The controller 203 may be instantiated in software, firmware, or digital or analog hardware to provide logic as needed to effect changes to the source of audio stress. The functionality contemplated varies. In particular, the controller 203 may receive a simple classification confirming the presence of Lombard speech, or a classification that there is no Lombard speech. If there is Lombard speech, the controller may 203 provide a command that eliminates the source of the audio stress (e.g., mutes the television). In other embodiments, the functionality is more sophisticated including user- specific training for automatic creation of user preferences. Illustratively, for a certain user it may be found that he/she requires the volume of the television below a certain level in order to be able to speak on the phone. Once the controller 203 has the user preferences stored (e.g., in a look-up table), the command to make the required adjustment can be made. The apparatus 102 optionally includes a sound modification/processing device

204 therewith. Alternatively, the device 204 may be provided with the device 101 and adjusted by the controller 203. Illustratively, the device 204 may be an amplifier, an equalizer, a compressor, a noise cancelling device or a microphone, or a combination of two or more of the noted devices. The parameters of the sound processing device 204 are geared towards reducing sound features that are known to induce the Lombard effect in the human voice, including but not limited to: an overall audio intensity levels (loudness), a higher frequency energy levels, a distance between the 'disturbance' spectral shape, and a typical speech spectrum. For instance, the by device 101 may be adapted to provide a reduced power in or to filter sound in the voice frequency range of approximately 300 Hz to approximately 3400 Hz.

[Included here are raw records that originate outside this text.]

/-- The next k-step of the running multiply may start in this cycle, or is to be found late in it (R159); the multiply keeps the divisor of
its issue (R160). -/
def Unit.kstepDue (un : Unit) (now : Nat) : Bool :=
  match un.mult with
  | some m => decide (m.next < m.n) && decide (m.startAt ≤ now) && (!m.waiting || isIssue m.d now)
  | none => false

/-- Start the k-step. -/
def State.startKStep (s : State) (u : Nat) (un : Unit) (m : Mult) : State :=
  let now := s.now un
  let (a, b, un) := un.takeEntries m.op
  let k : KStep :=
    { op := m.op, acc := m.acc, j := m.next, d := m.d, cfg := m.cfg, a, b, pa := [], pb := [], start := now, endAt := now + 32 * m.d - 1
      landAt := now + (if m.op = 12 then 48 else 40) * m.d - 1, seq := m.seq, ended := false, paired := false }
  let m' := { m with next := m.next + 1, startAt := now + 32 * m.d, waiting := false, resumed := false, freeAt := now + 32 * m.d }
  let s := s.setUnit u { un with ksteps := un.ksteps ++ [k], mult := some m' }
  if m.op = 12 then s.matchPair u m' k else s

/-- `K_STEP_START` (R159): the pair check of an earlier k-step (R165); else the next k-step of the running multiply starts, or is found
without its entries: `SCHEDULE-MISS` in strict mode, a wait in lenient mode or after a restore (R173, R200). -/
def execKStepStart (u : Nat) (s : State) : Result :=
  .next (match s.unit? u with
    | none => s
    | some un =>
      let now := s.now un
      match un.unmatched now with
      | some _ => s.mismatch u
      | none =>
        match un.mult with
        | none => s
        | some m =>
          if !un.kstepDue now || !s.live un then s
          else if un.available m.op then s.startKStep u un m
          else if (s.region un.region).strict && !m.resumed && !un.refilling m.op then
            s.takeFault u .scheduleMiss .i 1 0 ⟨1, 0, 0, 0, m.next, 0, 0⟩
          else s.setUnit u { un with mult := some { m with waiting := true } })

/-- `K_STEP_END` (R159): `MPC` counts it; the multiply's occupancy ends with its last k-step, unless it has a release (R160, R168). -/
def execKStepEnd (u : Nat) (s : State) : Result :=
  .next (match s.unit? u with
    | none => s
    | some un =>
      let now := s.now un
      match un.ksteps.find? fun k => !k.ended && decide (k.endAt ≤ now) with
      | none => s
      | some k =>
        let un : Unit := { un with mpc := k.j + 1, ksteps := un.ksteps.map fun (q : KStep) => if q.seq = k.seq ∧ q.j = k.j then { q with ended := true } else q }
        let un := match un.mult with
          | some m => if m.seq = k.seq ∧ m.n ≤ k.j + 1 ∧ !m.rel then { un with mult := none } else un
          | none => un
        s.setUnit u un)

In another representative embodiment, a user may be listening to music over headphones (not shown) when a conversation begins with another person. In this situation the lack of feedback of the user's voice will typically induce Lombard effect. The remedy according to one aspect of the present teachings is to make the headphones substantially acoustically transparent. To this end, in one representative embodiment, external microphones in combination with apparatus 102 may be used to detect that the user's voice has Lombard speech characteristics in a manner such as described previously. In this case, the audio intensity of the headphones may be reduced via the device 204 as described previously. Notably, however, the music from the headphones is only one source of audio stress.

Another source lies in the reduced 'feedback' of one's voice when speaking. In particular, with the headphones on, the user is less able to hear himself/herself speaking. This causes the user to increase his/her voice level and Lombard speech occurs. In a representative embodiment, this is mitigated by capturing the user's speech with a microphone, and adding added this to the audio signal to the user so the user can hear his/her voice. This serves to reduce the Lombard speech caused by the muffling by the headphones. Notably, this function may be instantiated in the apparatus 102 or other device provided in the headset.

Fig. 3 is a flow-chart of a method of reducing the impact of the Lombard Effect in accordance with a representative embodiment. Many of the details of the embodiments described in connection with Figs. 1 and 2 are common to the method described presently. Such details are not repeated to avoid obscuring the description of the present embodiments.

At step 301, the method commences with the identifying audio stress. This identifying may include extracting voice features, evaluating the presence of Lombard speech and determining the source of audio stress as described previously. Once the presence and source of audio stress are determined, at step 302 the method continues with the taking of remedial action to reduce the source of the stress. As described previously, the remedial action includes altering the output of the source of the audio stress to reduce the stress on the user, or the nullifying of the audio stress, or both. The former action may be reducing the volume or muting the device 101, for example. The latter action may be providing sound cancelling acoustic signals to negate the Lombard stress-inducing audio signals. The nullifying of the sound may be effected by known methods and is described more fully in connection with the embodiments of Fig. 4. Fig. 4 is a conceptual view of a device 400 in accordance with a representative embodiment. Many of the details of the embodiments described in connection with Figs. 1-3 are common to the method described presently. Such details are not repeated to avoid obscuring the description of the present embodiments.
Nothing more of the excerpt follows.